§ Available data:
-- ==== Sys2Proof/Machine/Dispatch.lean ====
section
/-! DEFINITION. The dispatch: one arm for each command, each one direct call of that command's meaning. -/

namespace Sys2Proof.Machine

§ Task description:
Return the material exactly as it was provided.

§ Written reply:
-- ==== Sys2Proof/Machine/Dispatch.lean ====
section
/-! DEFINITION. The dispatch: one arm for each command, each one direct call of that command's meaning. -/

namespace Sys2Proof.Machine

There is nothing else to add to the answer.